Y’know the old phrase “a man with 2 watches will never know what time it is”? I’m starting to feel that way about trying to know how many feet I’ve climbed on a ride. I just did a gravel grinder called the Natchaug epic yesterday (for anyone who wants to travel to Thompson, ct. it was fun, try it next year)and I’m finding a discrepancy in the elevation gain, both pre and post ride. The original ridewithgps link they sent out says 3625 feet gained and my wahoo elemnt app says 5688 ft. Afterwards my wahoo file says I climbed 2779 and ridewithgps says I climbed 3014. On strava other folk I did the ride with got a range of numbers such as 3366, 4172, 2920, 2848, and 4135. Now we all did the same course, the maps are all the same and yet we all climbed different amounts. How is this so? Does anyone have any insight as to why different apps, devices or services yield such drastically different amounts for elevation gained?
Drove me crazy after buying my first bike computer. GPS accuracy isn’t good for elevation. Better bike computers use barometric altimeters, along with some data processing to estimate elevation. Like I said, it’s complex.

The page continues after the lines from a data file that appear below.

-- ==== Sys2Proof/Machine/IndexOps.lean ====
section
/-! DEFINITION. The vector index (spec/06): formats, coarse step, commits, what a query sees, folds, training. -/

namespace Sys2Proof.Machine

/-! ## An index and its form (R135, R136) -/

/-- A field of INDEX_CREATE. -/
abbrev ixF (x : Index) (off k : Nat) : Nat := fieldAt x.form off k
/-- ELEM. -/
def Index.elem (x : Index) : Nat := ixF x 1 1
/-- METRIC: 0 DOT, 1 L2. -/
def Index.metric (x : Index) : Nat := ixF x 2 1
/-- FULL_STORE. -/
def Index.fullStore (x : Index) : Bool := bit (ixF x 3 1) 0
/-- DIMS. -/
def Index.dims (x : Index) : Nat := ixF x 4 2
/-- M. -/
def Index.m (x : Index) : Nat := ixF x 6 2
/-- INPUT_ELEM. -/
def Index.inputElem (x : Index) : Nat := ixF x 8 1
/-- FULL_ELEM. -/
def Index.fullElem (x : Index) : Nat := ixF x 9 1
/-- DEGREE. -/
def Index.degree (x : Index) : Nat := ixF x 0xA 1
/-- CT_LISTS. -/
def Index.ctLists (x : Index) : Bool := bit (ixF x 3 1) 1
/-- LISTS. -/
def Index.lists (x : Index) : Nat := ixF x 0xC 4
/-- SIDE_CAP. -/
def Index.sideCap (x : Index) : Nat := ixF x 0x10 4
/-- Is it a PQ index? -/
def Index.pq (x : Index) : Bool := x.elem == 5
/-- Bytes of a vector in an element format. -/
def vecSize (elem dims : Nat) : Nat := dims * (elemBits (elemFormat elem) / 8)
/-- V: bytes of a stored vector. -/
def Index.v (x : Index) : Nat := if x.pq then x.m else vecSize x.elem x.dims
/-- D: bytes of an inserted vector. -/
def Index.d (x : Index) : Nat := vecSize x.inputElem x.dims
/-- F: bytes of a full vector. -/
def Index.f (x : Index) : Nat := if x.fullStore then vecSize x.fullElem x.dims else 0
/-- REC_SIZE. -/
def Index.recSize (x : Index) : Nat := (32 + x.v + 15) / 16 * 16
/-- Bytes of a side entry of an insert. -/
def Index.sideSize (x : Index) : Nat := (0x30 + x.v + x.f + 63) / 64 * 64
/-- Bytes of an insert entry as the host sends it. -/
def Index.insertSize (x : Index) : Nat := (0x18 + x.d + 7) / 8 * 8
/-- Bytes of a query as the host sends it. -/
def Index.querySize (x : Index) : Nat := (x.d + 63) / 64 * 64

/-- An index by number. -/
def State.ix (s : State) (i : Nat) : Option Index := Tab.find s.index.all i
/-- Change an index. -/
def State.modIx (s : State) (i : Nat) (f : Index → Index) : State :=
  s.modIndex fun x => match Tab.find x.all i with
    | some y => { x with all := Tab.put x.all i (f y) }
    | none => x

/-! ## Vectors and scores (R132, R138) -/

/-- The form of a PQ index. -/
def Index.pqForm (x : Index) : PqForm := ⟨x.metric, x.dims, x.m⟩

/-- The stored form of an inserted vector (R132, R146): a PQ index rotates and encodes it. -/
def Index.store (x : Index) (t : Trained) (v : Bytes) : Bytes :=
  if x.pq then x.pqForm.encode t.books (rotate x.dims (rotationMat x.dims t.rotation) (valuesOf x.inputElem x.dims (v.take x.d)))
  else v.take x.v

/-- The PQ tables of a query (R123, R132). -/
def Index.tables (x : Index) (t : Trained) (q : Bytes) : Bytes :=
  x.pqForm.tables t.rotation t.books (valuesOf x.inputElem x.dims q)

/-- A vector in FULL_ELEM (R146). -/
def Index.full (x : Index) (v : Bytes) : Bytes :=
  if !x.fullStore then []
  else ((List.range x.dims).map fun i =>
    let f := if x.fullElem = 0 then Fmt.fp16 else Fmt.bf16
    leBytes 2 (f.encode (f.round (elemAt (elemFormat x.inputElem) v i)))).flatten

/-- LIVE centroids: list numbers. -/
def Version.live (ver : Version) (n : Nat) : List Nat := (List.range n).filter fun l => !Tab.get false ver.dead l

/-- The best `n` of ranked lists, lower number first among equals. -/
def bestLists (n : Nat) (l : List (Nat × Nat)) : List (Nat × Nat) := (sortKeys l).take n

/-- One step of the walk of R139: the beam, which of it is expanded, what has been seen, stale edges. -/
structure Walk where
  beam : List (Nat × Nat)
  done : List Nat := []
  seen : List Nat := []
  stale : Nat := 0
deriving DecidableEq, Repr

/-- An edge of the expanded centroid. -/
def Walk.edge (ver : Version) (rank : Nat → Nat) (w : Nat) (k : Walk) (e : Nat) : Walk :=
  if Tab.get false ver.dead e then { k with stale := k.stale + 1 }
  else if k.seen.contains e then k
  else { k with seen := e :: k.seen, beam := bestLists w ((e, rank e) :: k.beam) }

/-- The walk: expand the best unexpanded member until none is left. -/
def walkGo (ver : Version) (rank : Nat → Nat) (w : Nat) : Nat → Walk → Walk
  | 0, k => k
  | fuel + 1, k =>
    match k.beam.find? fun b => !k.done.contains b.1 with
    | none => k
    | some b =>
      walkGo ver rank w fuel ((Tab.get [] ver.edges b.1).foldl (Walk.edge ver rank w) { k with done := b.1 :: k.done })

/-- The coarse step: the lists chosen, best first, and the stale edges met (R138, R139). -/
def Index.coarse (x : Index) (t : Trained) (ver : Version) (nprobe ef : Nat) (q : Bytes) : List Nat × Nat :=
  let b := toBf16 x.inputElem x.dims q
  let rank (l : Nat) : Nat := rankOf x.metric x.dims b (t.centroids.getD l [])
  if x.degree = 0 then ((bestLists nprobe ((ver.live x.lists).map fun l => (l, rank l))).map (·.1), 0)
  else
    let k := walkGo ver rank (max nprobe ef) (x.lists + 1) { beam := [(t.entry, rank t.entry)], seen := [t.entry] }
    ((bestLists nprobe k.beam).map (·.1), k.stale)

/-- The list an inserted vector is assigned to (R146): nprobe 1. -/
def Index.assign (x : Index) (t : Trained) (v : Bytes) : Nat := ((x.coarse t x.cur 1 0 v).1).headD 0

/-! ## The side list and commits (R146, R147) -/

/-- May an automatic fold start? -/
def Index.wantsFold (x : Index) : Bool :=
  x.fold.isNone && !x.foldStuck && decide (ixF x 0xB 1 * x.sideCap ≤ 100 * x.side.length)
    && x.side.any fun e => decide (x.cur.seq < e.seq)

/-- Start an automatic fold where R147 says so. -/
def State.autoFold (s : State) (i : Nat) : State :=
  match s.ix i with
  | some x => if x.wantsFold && !s.ftl.readOnly then s.modIx i fun x => { x with fold := some { to_ := x.lastCommit } } else s
  | none => s

/-- Number entries with the commit's run of sequences. -/
def numberEntries : Nat → List SideEntry → List SideEntry
  | _, [] => []
  | n, e :: l => { e with seq := n + 1 } :: numberEntries (n + 1) l

/-- INDEX_COMMIT: the commit point takes a run of sequences in one step. -/
def State.commitEntries (s : State) (i : Nat) (l : List SideEntry) : State :=
  (s.modIx i fun x => { x with side := x.side ++ numberEntries x.lastCommit l, lastCommit := x.lastCommit + l.length }).autoFold i

/-- Records in the main lists. -/
def Index.mainVectors (x : Index) : Nat := (x.cur.lists.map fun l => (l.2.map fun e => e.recs.length).sum).sum

/-- May `n` entries join the index within its 2^36 vectors (R22, R131)? Main records and side entries count. -/
def Index.vectorRoom (x : Index) (n : Nat) : Bool := decide (x.mainVectors + x.side.length + n ≤ 2 ^ 36)

/-- Is there room for `n` entries in the side list? -/
def Index.room (x : Index) (n : Nat) : Bool := decide (x.side.length + n ≤ x.sideCap)

/-- The list that holds an ID now: its newest side entry's, or the main list's (log 32). -/
def Index.listOf (x : Index) (id : Nat) : Nat :=
  match x.side.reverse.find? (fun e => e.id == id) with
  | some e => e.list
  | none => match x.cur.lists.find? (fun l => l.2.any fun e => e.recs.any fun r => fieldAt r 0 8 == id) with
    | some l => l.1
    | none => 0

/-! ## Ingest (R154) -/

/-- Bytes of a window. -/
def Binding.window (b : Binding) : Nat := 2 ^ b.windowLog2

/-- The ID of a window. -/
def windowId (nsid pos : Nat) : Nat := nsid * 2 ^ 56 + pos

/-- Mark a window pending; it is not marked twice. -/
def markWindow (nsid pos : Nat) (l : List Window) : List Window :=
  if l.any fun w => w.nsid == nsid && w.pos == pos then l else l ++ [{ nsid := nsid, pos := pos }]

/-- Windows that a byte range touches: their positions. -/
def windowsOf (w lo hi : Nat) : List Nat :=
  if hi ≤ lo then [] else (List.range ((hi - 1) / w - lo / w + 1)).map fun k => (lo / w + k) * w

/-- A Write or Write Zeroes to a namespace has completed: the windows it touched are pending. -/
def State.markRange (s : State) (nsid lo hi : Nat) : State :=
  match Tab.find s.index.bindings nsid with
  | some b => s.modIndex fun x => { x with pending := (windowsOf b.window lo hi).foldl (fun l p => markWindow nsid p l) x.pending }
  | none => s

/-- Does a byte range cover a window of a namespace of `size` bytes whole? -/
def Binding.covered (b : Binding) (size lo hi p : Nat) : Bool := decide (lo ≤ p) && (decide (p + b.window ≤ hi) || decide (size ≤ hi))

/-- Bytes of a namespace. -/
def State.nsBytes (s : State) (nsid : Nat) : Nat := match Tab.find s.host.ns nsid with
  | some k => k.size * 4096
  | none => 0

/-- Commit a delete of a window's ID, where the side list has room; otherwise it follows when there is room. -/
def State.deleteWindow (s : State) (b : Binding) (nsid pos : Nat) : State :=
  match s.ix b.index with
  | some x =>
    if x.room 1 && !s.ftl.readOnly then
      s.commitEntries b.index [{ delete := true, id := windowId nsid pos, list := x.listOf (windowId nsid pos) }]
    else s.modIndex fun y => { y with erasing := y.erasing ++ [(x.born, windowId nsid pos)] }
  | none => s

/-- A deallocation of a byte range of a namespace (R154). -/
def State.unmarkRange (s : State) (nsid lo hi : Nat) : State :=
  match Tab.find s.index.bindings nsid with
  | some b =>
    (windowsOf b.window lo hi).foldl (fun s p =>
      if b.covered (s.nsBytes nsid) lo hi p then s.deleteWindow b nsid p
      else s.modIndex fun x => { x with pending := markWindow nsid p x.pending }) s
  | none => s

/-- Take an ID out of those that a binding has inserted. -/
def State.forget (s : State) (born id : Nat) : State :=
  s.modIndex fun x => { x with ingested := x.ingested.filter fun e => e != (born, id) }

/-- Delete the first of the IDs that are to be deleted (R154), where its side list has room. An index that is gone keeps none. -/
def State.eraseNext (s : State) : State :=
  match s.index.erasing with
  | [] => s
  | (born, id) :: l =>
    let s' := s.modIndex fun x => { x with erasing := l }
    match s.index.all.find? fun x => x.2.born == born with
    | some (i, x) =>
      if x.trained.isNone then s'
      else if x.room 1 && !s.ftl.readOnly then s'.commitEntries i [{ delete := true, id := id, list := x.listOf id }]
      else s
    | none => s'

/-- Delete `n` IDs of those that are to be deleted, as far as the side lists have room. -/
def eraseMany : Nat → State → State
  | 0, s => s
  | n + 1, s => eraseMany n s.eraseNext

/-- A bound namespace is erased: every ID that its bindings inserted is deleted (R154); those that find no room follow when there is room
(log 94). -/
def State.eraseBound (s : State) (nsid : Nat) : State :=
  if Tab.has s.index.bindings nsid then
    let mine (e : Nat × Nat) : Bool := e.2 / 2 ^ 56 == nsid
    let ids := s.index.ingested.filter mine
    let s := s.modIndex fun x => { x with
      pending := x.pending.filter fun w => w.nsid != nsid, ingested := x.ingested.filter fun e => !mine e
      erasing := x.erasing ++ ids }
    eraseMany ids.length s
  else s

/-- Would the windows that a command marks pending exceed the set? They are those its byte ranges touch, and of a deallocation those it
does not cover whole. -/
def State.windowsFull (s : State) (nsid : Nat) (dealloc : Bool) (l : List (Nat × Nat)) : Bool :=
  match Tab.find s.index.bindings nsid with
  | some b =>
    let n := (l.map fun r => ((windowsOf b.window r.1 r.2).filter fun p =>
      !(dealloc && b.covered (s.nsBytes nsid) r.1 r.2 p)
        && !s.index.pending.any fun w => w.nsid == nsid && w.pos == p).length).sum
    decide (0 < n) && decide (1048576 < s.index.pending.length + n)
  | none => false

/-! ## What a query sees (R148, R149) -/

/-- The newest side entry of each ID with F < SEQ ≤ S. -/
def visibleSide (f snap : Nat) (l : List SideEntry) : List SideEntry :=
  let in_ := l.filter fun e => decide (f < e.seq) && decide (e.seq ≤ snap)
  in_.filter fun e => !(in_.any fun g => g.id == e.id && decide (e.seq < g.seq))

/-- What the side scan brings for one query: the merge entries, and how many scores were NaN (R174). -/
def Index.sideScan (x : Index) (t : Trained) (preds : Bytes) (npred : Nat) (qn : Nat) (q : Bytes) (l : List SideEntry) :
    List MergeEntry × Nat :=
  let tables := if x.pq then x.tables t q else q
  let metric := if x.pq then (if x.metric = 1 then 2 else 3) else x.metric
  let dims := if x.pq then x.m else x.dims
  let es := l.map fun e =>
    let base : MergeEntry := { id := e.id, query := qn, side := true, seq := e.seq, list := e.list }
    if e.delete || (npred != 0 && !predPass npred preds e.attr) then ({ base with mask := true }, 0)
    else match scoreKey metric x.elem dims tables e.vec with
      | some k => ({ base with key := k }, 0)
      | none => ({ base with mask := true }, 1)
  (es.map (·.1), (es.map (·.2)).sum)

/-! ## Versions and pins (R148, R150) -/

/-- Versions of an index that running queries pin. -/
def Indexes.pinned (ix : Indexes) (born : Nat) : List Nat :=
  (ix.queries.filter fun q => q.2.born == born).map fun q => q.2.ver

/-- Trim what no query sees any more: old versions, and side entries up to the lowest F in use (R150). -/
def Index.trim (x : Index) (pinned : List Nat) : Index :=
  let low := pinned.foldl min x.cur.seq
  { x with old := x.old.filter fun v => pinned.contains v.seq, side := x.side.filter fun e => decide (low < e.seq) }

/-- FOLD_TRIM: the last reader of a version may have ended. -/
def State.trimIx (s : State) (i : Nat) : State :=
  (s.modIx i fun x => x.trim (s.index.pinned x.born)).modIndex fun ix => { ix with
    gone := ix.gone.filter fun x => ix.pinned x.born != [] }

/-- Bytes of HBM that an index reserves (R134). -/
def Index.hbm (x : Index) : Nat :=
  x.lists * (2 * x.dims + 16) + x.lists * x.degree * 4 + x.sideCap * x.sideSize + ixF x 0x18 8 / 8192
    + (if x.pq then 512 * x.dims + 4 * x.dims ^ 2 else 0)

/-! ## Training (R155, R156) -/

/-- The first LISTS distinct vector numbers of the draw (R155 step 1). -/
def drawCentroids (seed vectors : Nat) : Nat → Nat → Nat → List Nat → List Nat
  | 0, _, _, acc => acc.reverse
  | fuel + 1, i, need, acc =>
    if need ≤ acc.length then acc.reverse
    else
      let c := generator seed 1 i % vectors
      drawCentroids seed vectors fuel (i + 1) need (if acc.contains c then acc else c :: acc)

/-- The DEGREE nearest centroids of each, as edges (R155 step 3). -/
def nearestEdges (metric dims degree : Nat) (cs : List Bytes) : Tab (List Nat) :=
  cs.zipIdx.map fun c =>
    (c.2, (bestLists degree ((cs.zipIdx.filter fun e => e.2 != c.2).map fun e => (e.2, rankOf metric dims c.1 e.1))).map (·.1))

/-- What a training of an index makes of its vectors; none where the rotation is singular (R156). -/
def Index.train (x : Index) (req : Bytes) (vs : List Bytes) : Option Trained :=
  let bs := vs.map (toBf16 x.inputElem x.dims)
  let first := (drawCentroids (fieldAt req 0x18 8) vs.length (2 ^ 32) 0 x.lists []).map fun n => bs.getD n []
  let cs := lloyds x.metric x.dims bs (fieldAt req 1 1) first
  let entry := (nearest x.metric x.dims cs (meanOf x.dims bs)).1
  let t : Trained := { centroids := cs, entry := if x.degree = 0 then 0 else entry
                       edges := if x.degree = 0 then [] else nearestEdges x.metric x.dims x.degree cs }
  if !x.pq then some t
  else match x.pqForm.form St.singular (fieldAt req 0x18 8) (fieldAt req 1 1) (fieldAt req 2 1) (vs.map (valuesOf x.inputElem x.dims)) with
    | some (r, b) => some { t with rotation := r, books := b }
    | none => none

end Sys2Proof.Machine
end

I guess the question at this point is which is the most trustworthy source? Is it the pre-ride ridewithgps or whatever plotting website, the post ride website data, or the bike computer’s onboard altimeter?
Wow, I’ve always taken Strava vertical gain numbers with a grain of salt, but I don’t think I ever would have guessed it was that far off, or inconsistent.
ridewithgps routes typically overestimate elevation gain by 10-25%.
GPS only elevation will also tend to overestimate. As mentioned above, computers with barometric altimeters will produce better results, but they can be subject to changing weather conditions over the course of a ride.
There does seem to be a cluster of results around 2900 - I’d go with that.
No, but it’s even worse than you imagine
If I record a session in the PowerTap app, that sync the same data to Strava, which then syncs the same data to TrainerRoad…I get three different sets of data displayed in each app!
Kudos for the man with two watches phrase, I haven’t heard that in decades, but it is so relevant to measuring training.